▶ [Saved data entries]
↓↓↓

/-! ### Status -/

/-- PORT_LINK_STATUS of a link (R80); a link whose sub-link is absent reads as down (R44). While a link is down FLIT256 and DEGRADED
keep what they last were (DESIGN CHOICE, log entry 101). -/
def State.linkStatus (s : State) (n : Nat) : W32 :=
  let l := s.link n
  if !s.present n then 0
  else
    at32 (if l.up then l.width else 0) 0 ||| at32 (if l.up then l.rate else 0) 4 ||| bit32 l.up 8 |||
      bit32 l.flit256 9 ||| bit32 l.memActive 10 ||| bit32 l.ideIo 11 ||| bit32 l.ideMem 12 ||| bit32 l.degraded 13 |||
      bit32 l.disabled 14 ||| bit32 (s.partner n).isSome 15 ||| at32 (sat 8 l.downCount) 16 |||
      at32 ((s.flt.epochs.getD (s.group n) 0).toNat % 256) 24

/-! ### Reads of a link that went down -/

/-- A load that shares another's media read: its fill entry, or its masked line. -/
def Load.sharesWith (l x : Load) : Bool :=
  (decide (l.fill ≠ none) && decide (l.fill = x.fill) && decide (l.link / 4 = x.link / 4)) ||
    (decide (l.stage = .masked) && decide (x.stage = .masked) && decide (l.line = x.line))

/-- Drops a load: another load that shares its read takes its place; else its fill entry closes (R71 step 3). -/
def State.dropLoad (s : State) (id : Nat) : State :=
  match s.loads.find id with
  | none => s
  | some l =>
    match s.loads.find? (fun e => decide (e.1 ≠ id) && decide (e.2.link ≠ l.link) && l.sharesWith e.2) with
    | some (j, x) => { s with loads := (s.loads.del j).put id x }
    | none =>
      let t := { s with loads := s.loads.del id }
      match l.fill with
      | some i => if t.loads.any (fun e => decide (e.2.fill = some i) && decide (e.2.link / 4 = l.link / 4)) then t
          else t.closeFill (l.link / 4) i none
      | none => t

/-- Drops every load of a link, and its waiting media reads (R71 step 3, 08 R252). -/
def State.dropLoads (s : State) (n : Nat) : State :=
  let t := (s.loads.filter (fun e => decide (e.2.link = n))).foldl (fun (t : State) e => t.dropLoad e.1) s
  t.dropRequests (fun q => decide (q.requester = .link n) && decide (q.op = .read) && (match q.purpose with
    | .load id => (t.loads.find id).isNone
    | _ => false))

/-! ### Whisk channels of a link that went down (11 R342, R343, R350) -/

/-- Whether a context has work and can stop. -/
def Ctx.active (c : Ctx) : Bool := decide (c.state = 2) || decide (c.state = 3)

/-- Stops a context at the start of its chunk, with a cause (11 R342 steps 1 to 3, R343): its queued media requests
leave the pass; writes of earlier chunks still complete. -/
def State.stopCtx (s : State) (i cause : Nat) : State :=
  if (s.ctx i).active then
    let t := s.dropRequests (fun q => decide (q.requester = .whisk (i / 4)) && (match q.purpose with
      | .whisk x _ => decide (x = i)
      | _ => false))
    t.updCtx i (fun c => { c with
      state := 6, stopCause := cause, pausing := false, granted := [], issued := false, need := [], got := [], bad := 0
      slots := [], masked := [], reads := [], pages := [] })
  else s

/-- Stops every context of a channel. -/
def State.stopChannel (s : State) (c cause : Nat) : State :=
  (List.range 4).foldl (fun t k => t.stopCtx (c * 4 + k) cause) s

/-- Stops the channels granted to a link: STOP_CAUSE LINK (11 R350). -/
def State.stopGranted (s : State) (n : Nat) : State :=
  (List.range 64).foldl (fun t c => if t.granted c n then t.stopChannel c 2 else t) s

/-! ### The spice rack at a link-down (10 R317 to R319) -/

/-- What a tracker opened by an owner's request does once the owner is gone. -/
def TAct.orphan (mine : Nat → Bool) (a : TAct) : TAct :=
  match a with
  | .serve r => if mine r.link then .abandon else a
  | .retry r => if mine r.link then .evict else a
  | .become n _ _ _ => if mine n then .abandon else a
  | .evict | .flush _ | .abandon => a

↑↑↑

▶ [Task description] Report the number of lines above containing the string "foldl" as your sole answer.

▶ [Answer space] 3